[THE RECORDS Boundary: Start]

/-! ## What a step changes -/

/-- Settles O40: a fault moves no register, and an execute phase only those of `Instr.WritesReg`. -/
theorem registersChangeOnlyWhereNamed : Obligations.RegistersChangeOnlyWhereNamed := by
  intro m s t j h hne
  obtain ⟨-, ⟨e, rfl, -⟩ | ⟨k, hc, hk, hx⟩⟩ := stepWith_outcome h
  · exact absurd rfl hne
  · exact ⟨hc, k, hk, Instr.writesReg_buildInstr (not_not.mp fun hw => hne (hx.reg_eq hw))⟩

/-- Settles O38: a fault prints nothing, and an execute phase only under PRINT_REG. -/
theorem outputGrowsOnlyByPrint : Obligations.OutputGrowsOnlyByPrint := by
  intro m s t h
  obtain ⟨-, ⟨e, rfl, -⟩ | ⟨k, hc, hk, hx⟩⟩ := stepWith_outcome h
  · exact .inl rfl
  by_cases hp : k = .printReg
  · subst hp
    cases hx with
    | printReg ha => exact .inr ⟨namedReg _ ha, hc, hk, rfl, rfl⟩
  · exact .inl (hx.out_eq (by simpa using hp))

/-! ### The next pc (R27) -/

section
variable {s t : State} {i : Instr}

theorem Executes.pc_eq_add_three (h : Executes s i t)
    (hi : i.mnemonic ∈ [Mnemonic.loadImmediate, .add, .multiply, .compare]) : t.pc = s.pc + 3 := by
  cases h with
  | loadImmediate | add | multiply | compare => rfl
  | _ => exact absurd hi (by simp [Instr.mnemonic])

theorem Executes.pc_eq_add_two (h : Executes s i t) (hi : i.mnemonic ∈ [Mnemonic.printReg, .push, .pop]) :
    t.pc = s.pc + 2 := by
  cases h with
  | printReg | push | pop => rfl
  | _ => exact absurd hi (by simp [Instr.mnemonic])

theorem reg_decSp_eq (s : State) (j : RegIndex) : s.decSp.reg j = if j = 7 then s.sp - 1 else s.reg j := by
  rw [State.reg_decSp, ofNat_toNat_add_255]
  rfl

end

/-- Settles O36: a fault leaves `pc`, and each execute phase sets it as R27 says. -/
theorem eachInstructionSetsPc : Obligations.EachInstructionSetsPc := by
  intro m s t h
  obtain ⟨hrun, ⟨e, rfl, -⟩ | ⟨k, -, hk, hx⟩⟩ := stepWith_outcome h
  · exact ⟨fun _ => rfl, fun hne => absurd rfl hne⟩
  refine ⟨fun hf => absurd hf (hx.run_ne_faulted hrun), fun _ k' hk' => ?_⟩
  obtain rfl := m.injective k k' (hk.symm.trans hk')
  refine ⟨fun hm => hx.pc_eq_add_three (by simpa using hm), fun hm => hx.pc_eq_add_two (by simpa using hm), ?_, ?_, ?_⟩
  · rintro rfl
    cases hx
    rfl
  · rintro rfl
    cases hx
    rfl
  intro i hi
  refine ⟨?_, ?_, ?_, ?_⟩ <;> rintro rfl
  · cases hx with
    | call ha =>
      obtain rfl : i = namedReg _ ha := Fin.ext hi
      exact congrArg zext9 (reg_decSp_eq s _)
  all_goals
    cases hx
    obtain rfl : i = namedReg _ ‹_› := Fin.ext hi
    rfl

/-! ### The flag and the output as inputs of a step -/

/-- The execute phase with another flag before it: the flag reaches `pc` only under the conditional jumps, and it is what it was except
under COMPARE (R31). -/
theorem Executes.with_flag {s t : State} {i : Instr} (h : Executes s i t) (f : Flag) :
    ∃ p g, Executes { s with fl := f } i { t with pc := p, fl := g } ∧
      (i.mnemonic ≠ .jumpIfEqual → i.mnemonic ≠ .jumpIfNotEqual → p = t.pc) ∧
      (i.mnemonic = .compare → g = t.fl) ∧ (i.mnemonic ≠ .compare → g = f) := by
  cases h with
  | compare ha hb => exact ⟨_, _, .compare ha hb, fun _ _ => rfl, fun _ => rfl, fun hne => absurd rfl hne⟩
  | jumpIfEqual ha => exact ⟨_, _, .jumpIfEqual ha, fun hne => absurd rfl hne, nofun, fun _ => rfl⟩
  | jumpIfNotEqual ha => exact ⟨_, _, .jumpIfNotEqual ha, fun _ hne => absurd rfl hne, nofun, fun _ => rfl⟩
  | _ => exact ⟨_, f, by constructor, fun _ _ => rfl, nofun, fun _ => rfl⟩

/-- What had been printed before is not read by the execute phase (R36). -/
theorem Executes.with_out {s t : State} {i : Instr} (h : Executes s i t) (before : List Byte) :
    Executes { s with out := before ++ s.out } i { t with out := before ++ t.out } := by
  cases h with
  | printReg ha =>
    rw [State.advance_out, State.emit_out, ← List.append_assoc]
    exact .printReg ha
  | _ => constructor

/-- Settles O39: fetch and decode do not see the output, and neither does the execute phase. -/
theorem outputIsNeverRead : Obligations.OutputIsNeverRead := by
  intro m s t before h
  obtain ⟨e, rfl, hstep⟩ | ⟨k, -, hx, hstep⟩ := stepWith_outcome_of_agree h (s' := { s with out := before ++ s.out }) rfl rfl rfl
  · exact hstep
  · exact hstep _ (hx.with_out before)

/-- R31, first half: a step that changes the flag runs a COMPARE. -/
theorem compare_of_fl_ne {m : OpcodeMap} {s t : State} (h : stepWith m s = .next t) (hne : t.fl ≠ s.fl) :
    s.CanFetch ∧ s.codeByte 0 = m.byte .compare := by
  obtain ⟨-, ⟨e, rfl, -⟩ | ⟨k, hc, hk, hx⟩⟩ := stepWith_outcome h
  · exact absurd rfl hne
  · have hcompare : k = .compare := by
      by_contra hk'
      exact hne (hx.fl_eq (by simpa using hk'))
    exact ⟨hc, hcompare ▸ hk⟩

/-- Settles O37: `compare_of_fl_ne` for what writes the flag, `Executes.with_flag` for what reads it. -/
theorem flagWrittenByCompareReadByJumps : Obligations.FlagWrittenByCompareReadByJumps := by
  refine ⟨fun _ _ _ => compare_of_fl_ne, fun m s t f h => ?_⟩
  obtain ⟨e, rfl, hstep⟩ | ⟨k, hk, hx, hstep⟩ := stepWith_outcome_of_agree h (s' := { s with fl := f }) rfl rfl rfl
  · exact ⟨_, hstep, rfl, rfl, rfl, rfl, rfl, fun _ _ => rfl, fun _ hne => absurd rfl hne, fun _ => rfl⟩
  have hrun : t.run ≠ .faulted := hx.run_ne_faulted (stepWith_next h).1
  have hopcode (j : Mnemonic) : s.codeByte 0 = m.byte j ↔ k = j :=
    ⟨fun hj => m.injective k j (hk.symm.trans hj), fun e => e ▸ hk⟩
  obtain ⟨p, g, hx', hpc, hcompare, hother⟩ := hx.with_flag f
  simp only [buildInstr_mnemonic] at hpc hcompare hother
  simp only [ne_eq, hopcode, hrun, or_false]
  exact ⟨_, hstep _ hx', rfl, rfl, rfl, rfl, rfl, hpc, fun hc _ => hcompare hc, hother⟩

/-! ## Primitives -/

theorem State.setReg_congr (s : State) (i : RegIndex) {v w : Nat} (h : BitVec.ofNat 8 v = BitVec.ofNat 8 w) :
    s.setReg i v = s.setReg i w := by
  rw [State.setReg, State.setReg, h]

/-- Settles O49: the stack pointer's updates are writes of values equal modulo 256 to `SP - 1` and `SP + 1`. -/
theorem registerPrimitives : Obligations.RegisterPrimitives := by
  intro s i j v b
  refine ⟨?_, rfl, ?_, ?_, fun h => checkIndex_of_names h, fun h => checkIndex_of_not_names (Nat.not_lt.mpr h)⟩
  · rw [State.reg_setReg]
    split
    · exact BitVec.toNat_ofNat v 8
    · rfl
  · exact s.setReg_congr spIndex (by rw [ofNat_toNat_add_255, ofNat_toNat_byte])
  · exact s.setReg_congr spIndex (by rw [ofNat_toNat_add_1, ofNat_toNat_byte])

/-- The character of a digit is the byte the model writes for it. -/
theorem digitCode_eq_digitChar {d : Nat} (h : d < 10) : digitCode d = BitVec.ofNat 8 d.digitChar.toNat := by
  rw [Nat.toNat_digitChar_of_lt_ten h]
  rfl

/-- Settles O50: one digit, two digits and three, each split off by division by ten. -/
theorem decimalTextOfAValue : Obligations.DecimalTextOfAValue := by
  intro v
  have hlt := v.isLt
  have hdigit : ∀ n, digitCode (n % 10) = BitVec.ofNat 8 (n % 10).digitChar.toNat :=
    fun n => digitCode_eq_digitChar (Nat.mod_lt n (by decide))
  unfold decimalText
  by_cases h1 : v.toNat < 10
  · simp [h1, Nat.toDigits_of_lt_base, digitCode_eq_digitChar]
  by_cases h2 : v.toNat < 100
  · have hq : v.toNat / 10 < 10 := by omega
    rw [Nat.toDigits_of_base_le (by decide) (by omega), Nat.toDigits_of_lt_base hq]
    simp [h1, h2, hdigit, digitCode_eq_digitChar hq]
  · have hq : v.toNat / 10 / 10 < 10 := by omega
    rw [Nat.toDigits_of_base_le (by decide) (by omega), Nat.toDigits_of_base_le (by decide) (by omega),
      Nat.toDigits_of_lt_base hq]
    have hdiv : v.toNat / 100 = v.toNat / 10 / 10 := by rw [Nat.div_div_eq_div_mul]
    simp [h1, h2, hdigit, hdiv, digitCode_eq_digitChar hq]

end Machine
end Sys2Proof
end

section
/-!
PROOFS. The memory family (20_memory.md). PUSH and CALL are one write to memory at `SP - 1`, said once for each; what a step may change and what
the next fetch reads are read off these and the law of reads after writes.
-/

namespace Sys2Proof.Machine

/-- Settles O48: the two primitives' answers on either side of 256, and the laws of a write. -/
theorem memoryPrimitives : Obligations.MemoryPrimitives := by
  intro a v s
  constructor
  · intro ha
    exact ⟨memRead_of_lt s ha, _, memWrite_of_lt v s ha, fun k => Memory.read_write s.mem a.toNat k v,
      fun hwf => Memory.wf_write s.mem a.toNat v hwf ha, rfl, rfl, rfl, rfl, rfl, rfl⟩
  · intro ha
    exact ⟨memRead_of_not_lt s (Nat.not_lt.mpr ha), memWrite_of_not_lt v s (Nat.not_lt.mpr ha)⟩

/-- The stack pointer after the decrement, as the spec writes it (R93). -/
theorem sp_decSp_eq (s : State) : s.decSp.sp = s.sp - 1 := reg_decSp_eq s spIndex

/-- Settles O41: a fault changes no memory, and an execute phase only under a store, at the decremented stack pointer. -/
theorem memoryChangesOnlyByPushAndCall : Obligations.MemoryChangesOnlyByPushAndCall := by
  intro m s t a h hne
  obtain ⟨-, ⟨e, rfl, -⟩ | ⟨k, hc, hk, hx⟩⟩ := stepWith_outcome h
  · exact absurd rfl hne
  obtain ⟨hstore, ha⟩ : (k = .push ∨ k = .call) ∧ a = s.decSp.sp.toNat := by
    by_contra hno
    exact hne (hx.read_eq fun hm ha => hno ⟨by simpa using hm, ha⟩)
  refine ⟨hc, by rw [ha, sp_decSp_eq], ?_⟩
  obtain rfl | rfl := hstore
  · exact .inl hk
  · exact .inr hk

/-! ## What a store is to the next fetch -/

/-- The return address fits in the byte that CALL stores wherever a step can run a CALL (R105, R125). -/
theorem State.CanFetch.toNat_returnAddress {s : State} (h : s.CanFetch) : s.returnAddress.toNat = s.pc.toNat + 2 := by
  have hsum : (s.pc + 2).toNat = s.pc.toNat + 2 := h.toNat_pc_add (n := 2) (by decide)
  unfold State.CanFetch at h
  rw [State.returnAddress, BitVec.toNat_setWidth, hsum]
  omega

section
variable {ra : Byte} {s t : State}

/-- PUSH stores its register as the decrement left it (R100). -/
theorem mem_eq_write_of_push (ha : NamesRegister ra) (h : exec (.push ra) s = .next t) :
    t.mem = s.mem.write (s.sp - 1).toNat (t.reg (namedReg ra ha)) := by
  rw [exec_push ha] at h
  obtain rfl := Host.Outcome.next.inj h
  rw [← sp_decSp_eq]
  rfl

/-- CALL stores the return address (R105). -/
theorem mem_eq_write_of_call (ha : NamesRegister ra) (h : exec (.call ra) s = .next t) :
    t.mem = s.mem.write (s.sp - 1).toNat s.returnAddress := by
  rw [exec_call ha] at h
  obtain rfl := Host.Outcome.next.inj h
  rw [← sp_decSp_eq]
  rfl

[THE RECORDS Boundary: End]

THE PROBLEM — What is needed is each line of the entries that contains the word "multiply".

SOLUTION TO THIS PROBLEM —
    (hi : i.mnemonic ∈ [Mnemonic.loadImmediate, .add, .multiply, .compare]) : t.pc = s.pc + 3 := by
  | loadImmediate | add | multiply | compare => rfl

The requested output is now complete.